# Work to complete
Keep every line of the data below that has the string "true" and present those lines.

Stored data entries
***

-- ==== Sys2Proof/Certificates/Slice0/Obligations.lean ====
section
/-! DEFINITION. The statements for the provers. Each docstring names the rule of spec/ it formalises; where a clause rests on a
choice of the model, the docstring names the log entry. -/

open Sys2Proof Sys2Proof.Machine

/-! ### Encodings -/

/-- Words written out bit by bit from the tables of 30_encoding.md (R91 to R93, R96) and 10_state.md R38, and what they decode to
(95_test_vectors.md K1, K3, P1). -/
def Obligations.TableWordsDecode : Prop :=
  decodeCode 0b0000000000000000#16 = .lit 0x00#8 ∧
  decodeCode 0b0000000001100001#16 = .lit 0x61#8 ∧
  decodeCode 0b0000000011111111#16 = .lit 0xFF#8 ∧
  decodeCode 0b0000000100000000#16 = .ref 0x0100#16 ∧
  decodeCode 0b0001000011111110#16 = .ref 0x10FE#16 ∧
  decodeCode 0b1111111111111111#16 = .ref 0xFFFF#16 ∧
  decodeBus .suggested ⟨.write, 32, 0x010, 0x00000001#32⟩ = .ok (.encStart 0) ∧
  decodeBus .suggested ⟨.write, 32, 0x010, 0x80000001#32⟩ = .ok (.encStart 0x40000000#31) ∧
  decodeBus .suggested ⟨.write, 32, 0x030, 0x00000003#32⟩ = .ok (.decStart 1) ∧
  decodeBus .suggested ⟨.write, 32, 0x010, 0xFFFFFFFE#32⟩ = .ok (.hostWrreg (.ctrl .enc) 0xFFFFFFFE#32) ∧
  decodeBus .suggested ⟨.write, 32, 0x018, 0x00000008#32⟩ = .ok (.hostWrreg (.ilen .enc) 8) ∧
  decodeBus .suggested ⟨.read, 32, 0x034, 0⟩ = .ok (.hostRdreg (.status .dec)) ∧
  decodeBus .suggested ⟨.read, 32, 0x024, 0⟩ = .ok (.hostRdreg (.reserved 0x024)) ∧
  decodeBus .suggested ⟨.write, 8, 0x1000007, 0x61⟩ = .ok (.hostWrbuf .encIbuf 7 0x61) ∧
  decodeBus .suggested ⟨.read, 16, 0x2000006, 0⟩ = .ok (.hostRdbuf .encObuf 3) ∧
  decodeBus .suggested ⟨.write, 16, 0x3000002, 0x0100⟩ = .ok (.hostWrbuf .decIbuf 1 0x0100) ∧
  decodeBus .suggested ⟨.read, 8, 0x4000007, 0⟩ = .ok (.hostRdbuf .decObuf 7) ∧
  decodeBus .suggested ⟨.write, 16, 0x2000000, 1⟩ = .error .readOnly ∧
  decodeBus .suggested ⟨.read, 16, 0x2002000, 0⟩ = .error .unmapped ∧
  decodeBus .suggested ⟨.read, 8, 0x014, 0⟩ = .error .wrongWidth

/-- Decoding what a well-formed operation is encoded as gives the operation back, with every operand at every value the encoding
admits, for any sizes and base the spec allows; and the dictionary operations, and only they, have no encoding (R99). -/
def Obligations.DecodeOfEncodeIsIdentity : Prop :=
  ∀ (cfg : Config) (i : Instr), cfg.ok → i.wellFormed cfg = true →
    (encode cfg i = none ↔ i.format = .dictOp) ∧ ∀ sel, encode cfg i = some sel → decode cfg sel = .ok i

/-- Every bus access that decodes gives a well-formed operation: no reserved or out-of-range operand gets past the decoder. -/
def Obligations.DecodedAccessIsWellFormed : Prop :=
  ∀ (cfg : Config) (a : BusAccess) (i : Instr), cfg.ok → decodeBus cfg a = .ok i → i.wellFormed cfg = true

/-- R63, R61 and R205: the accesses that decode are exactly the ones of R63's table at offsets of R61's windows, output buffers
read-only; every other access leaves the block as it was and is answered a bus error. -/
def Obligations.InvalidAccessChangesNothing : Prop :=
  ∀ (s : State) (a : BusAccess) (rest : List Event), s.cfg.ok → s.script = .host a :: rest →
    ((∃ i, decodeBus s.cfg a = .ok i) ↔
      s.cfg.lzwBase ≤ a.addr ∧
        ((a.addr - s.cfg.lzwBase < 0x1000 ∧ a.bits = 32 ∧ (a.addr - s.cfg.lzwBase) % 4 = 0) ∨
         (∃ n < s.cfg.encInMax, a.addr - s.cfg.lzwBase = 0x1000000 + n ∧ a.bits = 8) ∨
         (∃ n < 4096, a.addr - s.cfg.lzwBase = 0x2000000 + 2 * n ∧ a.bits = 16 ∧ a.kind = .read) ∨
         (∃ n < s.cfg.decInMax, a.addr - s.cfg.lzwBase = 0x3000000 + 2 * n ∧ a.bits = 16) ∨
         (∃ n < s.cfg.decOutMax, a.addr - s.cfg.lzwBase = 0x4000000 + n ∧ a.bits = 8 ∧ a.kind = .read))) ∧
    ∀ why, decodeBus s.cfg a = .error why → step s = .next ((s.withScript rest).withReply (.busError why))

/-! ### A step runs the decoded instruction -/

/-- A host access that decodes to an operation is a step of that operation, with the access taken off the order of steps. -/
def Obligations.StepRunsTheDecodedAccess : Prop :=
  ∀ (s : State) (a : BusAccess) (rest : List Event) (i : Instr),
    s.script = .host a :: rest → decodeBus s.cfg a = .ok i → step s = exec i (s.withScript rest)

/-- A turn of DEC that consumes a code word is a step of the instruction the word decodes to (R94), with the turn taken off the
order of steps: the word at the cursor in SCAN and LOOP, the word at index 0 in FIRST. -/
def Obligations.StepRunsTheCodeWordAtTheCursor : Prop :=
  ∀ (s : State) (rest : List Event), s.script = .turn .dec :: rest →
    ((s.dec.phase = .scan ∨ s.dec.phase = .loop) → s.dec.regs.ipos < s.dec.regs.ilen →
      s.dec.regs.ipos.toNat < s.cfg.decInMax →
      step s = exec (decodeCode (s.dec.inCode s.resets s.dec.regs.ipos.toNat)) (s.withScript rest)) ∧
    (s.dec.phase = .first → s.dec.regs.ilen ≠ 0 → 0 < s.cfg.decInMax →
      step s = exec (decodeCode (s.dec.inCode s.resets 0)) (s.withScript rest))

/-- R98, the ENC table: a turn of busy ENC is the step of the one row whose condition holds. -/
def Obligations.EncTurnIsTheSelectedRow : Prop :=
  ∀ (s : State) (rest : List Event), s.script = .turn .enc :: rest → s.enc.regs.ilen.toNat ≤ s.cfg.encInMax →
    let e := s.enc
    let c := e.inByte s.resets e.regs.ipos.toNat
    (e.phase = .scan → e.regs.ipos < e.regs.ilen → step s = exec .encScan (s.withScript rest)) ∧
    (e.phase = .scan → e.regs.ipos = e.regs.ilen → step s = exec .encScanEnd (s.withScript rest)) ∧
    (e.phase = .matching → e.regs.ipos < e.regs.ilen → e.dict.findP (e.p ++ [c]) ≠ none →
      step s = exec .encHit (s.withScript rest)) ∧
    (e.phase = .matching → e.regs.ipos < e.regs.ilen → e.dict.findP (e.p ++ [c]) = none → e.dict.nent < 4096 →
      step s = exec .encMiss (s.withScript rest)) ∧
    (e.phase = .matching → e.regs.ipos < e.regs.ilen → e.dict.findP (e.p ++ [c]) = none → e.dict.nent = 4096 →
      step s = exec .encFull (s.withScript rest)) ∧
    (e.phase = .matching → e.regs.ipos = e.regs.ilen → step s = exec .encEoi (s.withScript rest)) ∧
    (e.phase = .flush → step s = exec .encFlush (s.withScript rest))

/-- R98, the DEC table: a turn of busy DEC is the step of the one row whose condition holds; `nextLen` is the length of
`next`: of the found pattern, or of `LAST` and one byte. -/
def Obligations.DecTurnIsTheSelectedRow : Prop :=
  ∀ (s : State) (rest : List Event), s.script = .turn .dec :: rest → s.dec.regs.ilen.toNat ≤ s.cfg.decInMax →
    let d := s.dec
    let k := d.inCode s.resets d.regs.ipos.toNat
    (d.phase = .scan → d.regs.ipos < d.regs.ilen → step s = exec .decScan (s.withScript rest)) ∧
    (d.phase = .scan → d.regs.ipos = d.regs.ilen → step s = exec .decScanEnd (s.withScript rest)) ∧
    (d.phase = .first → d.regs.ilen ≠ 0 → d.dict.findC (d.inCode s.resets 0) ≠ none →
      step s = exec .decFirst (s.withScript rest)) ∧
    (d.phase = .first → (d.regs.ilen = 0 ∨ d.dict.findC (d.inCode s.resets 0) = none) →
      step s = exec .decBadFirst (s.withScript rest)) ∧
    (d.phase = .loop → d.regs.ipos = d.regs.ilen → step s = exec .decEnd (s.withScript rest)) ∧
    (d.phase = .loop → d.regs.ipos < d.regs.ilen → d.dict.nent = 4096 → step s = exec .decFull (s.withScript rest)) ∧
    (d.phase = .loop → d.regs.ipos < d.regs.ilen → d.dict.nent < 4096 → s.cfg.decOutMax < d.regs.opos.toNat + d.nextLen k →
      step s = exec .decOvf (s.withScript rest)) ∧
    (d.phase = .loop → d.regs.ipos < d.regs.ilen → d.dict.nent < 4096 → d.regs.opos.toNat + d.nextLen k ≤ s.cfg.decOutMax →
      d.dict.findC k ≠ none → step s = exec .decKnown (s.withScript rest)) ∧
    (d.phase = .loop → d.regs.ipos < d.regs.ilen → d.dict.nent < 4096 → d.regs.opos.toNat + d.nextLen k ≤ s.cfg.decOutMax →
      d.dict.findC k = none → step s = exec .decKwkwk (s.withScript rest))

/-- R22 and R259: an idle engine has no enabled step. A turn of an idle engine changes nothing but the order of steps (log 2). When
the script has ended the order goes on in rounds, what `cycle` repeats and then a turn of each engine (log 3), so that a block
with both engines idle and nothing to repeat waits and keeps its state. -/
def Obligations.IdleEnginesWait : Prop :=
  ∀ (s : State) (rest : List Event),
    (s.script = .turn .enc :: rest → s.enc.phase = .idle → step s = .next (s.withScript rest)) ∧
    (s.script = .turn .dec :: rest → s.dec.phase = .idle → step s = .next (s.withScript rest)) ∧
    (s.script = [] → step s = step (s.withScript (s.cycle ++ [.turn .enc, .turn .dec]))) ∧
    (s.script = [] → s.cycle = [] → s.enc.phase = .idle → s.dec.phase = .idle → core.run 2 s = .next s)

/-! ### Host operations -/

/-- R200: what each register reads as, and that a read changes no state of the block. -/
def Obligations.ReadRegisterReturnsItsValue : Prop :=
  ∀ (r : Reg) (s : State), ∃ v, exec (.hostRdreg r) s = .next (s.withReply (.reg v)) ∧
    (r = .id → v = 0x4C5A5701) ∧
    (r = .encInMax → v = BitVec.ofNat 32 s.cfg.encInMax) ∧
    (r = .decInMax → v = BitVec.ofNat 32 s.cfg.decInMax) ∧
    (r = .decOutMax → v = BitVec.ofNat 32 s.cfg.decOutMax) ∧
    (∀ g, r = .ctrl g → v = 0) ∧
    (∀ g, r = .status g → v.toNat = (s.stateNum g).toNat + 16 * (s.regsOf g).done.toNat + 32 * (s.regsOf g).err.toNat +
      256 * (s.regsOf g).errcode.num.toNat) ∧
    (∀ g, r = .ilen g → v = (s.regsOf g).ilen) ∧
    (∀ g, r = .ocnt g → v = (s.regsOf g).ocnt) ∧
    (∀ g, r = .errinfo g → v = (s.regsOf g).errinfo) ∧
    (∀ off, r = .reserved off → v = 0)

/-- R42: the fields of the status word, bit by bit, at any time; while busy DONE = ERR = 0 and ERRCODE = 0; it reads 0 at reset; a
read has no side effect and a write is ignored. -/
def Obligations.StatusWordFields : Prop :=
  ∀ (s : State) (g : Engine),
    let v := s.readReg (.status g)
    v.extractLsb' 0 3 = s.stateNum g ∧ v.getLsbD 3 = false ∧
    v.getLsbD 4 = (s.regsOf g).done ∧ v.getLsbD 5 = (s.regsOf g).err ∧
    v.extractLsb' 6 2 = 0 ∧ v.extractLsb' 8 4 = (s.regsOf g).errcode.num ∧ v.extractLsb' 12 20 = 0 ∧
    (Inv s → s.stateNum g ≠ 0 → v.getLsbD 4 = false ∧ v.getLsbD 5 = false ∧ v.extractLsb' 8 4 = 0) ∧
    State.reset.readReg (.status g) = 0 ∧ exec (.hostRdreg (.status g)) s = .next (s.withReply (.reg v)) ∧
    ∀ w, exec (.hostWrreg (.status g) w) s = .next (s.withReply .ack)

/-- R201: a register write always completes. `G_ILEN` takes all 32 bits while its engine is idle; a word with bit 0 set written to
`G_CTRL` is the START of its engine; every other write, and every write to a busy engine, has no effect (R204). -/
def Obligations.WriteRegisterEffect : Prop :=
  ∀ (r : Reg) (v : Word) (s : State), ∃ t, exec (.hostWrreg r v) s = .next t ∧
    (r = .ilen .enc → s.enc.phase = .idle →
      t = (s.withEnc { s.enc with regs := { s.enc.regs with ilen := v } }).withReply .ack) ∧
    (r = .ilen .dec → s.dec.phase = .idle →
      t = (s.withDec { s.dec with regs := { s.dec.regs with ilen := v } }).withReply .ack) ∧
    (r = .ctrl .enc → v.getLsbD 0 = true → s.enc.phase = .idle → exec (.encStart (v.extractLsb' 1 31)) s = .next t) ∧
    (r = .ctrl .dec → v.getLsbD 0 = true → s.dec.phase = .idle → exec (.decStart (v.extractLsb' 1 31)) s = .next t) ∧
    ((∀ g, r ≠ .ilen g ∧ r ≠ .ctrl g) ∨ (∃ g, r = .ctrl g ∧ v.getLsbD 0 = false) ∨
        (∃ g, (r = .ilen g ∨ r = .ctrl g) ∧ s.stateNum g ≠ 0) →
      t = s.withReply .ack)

***

# Answer for the task
  ∀ (cfg : Config) (i : Instr), cfg.ok → i.wellFormed cfg = true →
  ∀ (cfg : Config) (a : BusAccess) (i : Instr), cfg.ok → decodeBus cfg a = .ok i → i.wellFormed cfg = true
    (r = .ctrl .enc → v.getLsbD 0 = true → s.enc.phase = .idle → exec (.encStart (v.extractLsb' 1 31)) s = .next t) ∧
    (r = .ctrl .dec → v.getLsbD 0 = true → s.dec.phase = .idle → exec (.decStart (v.extractLsb' 1 31)) s = .next t) ∧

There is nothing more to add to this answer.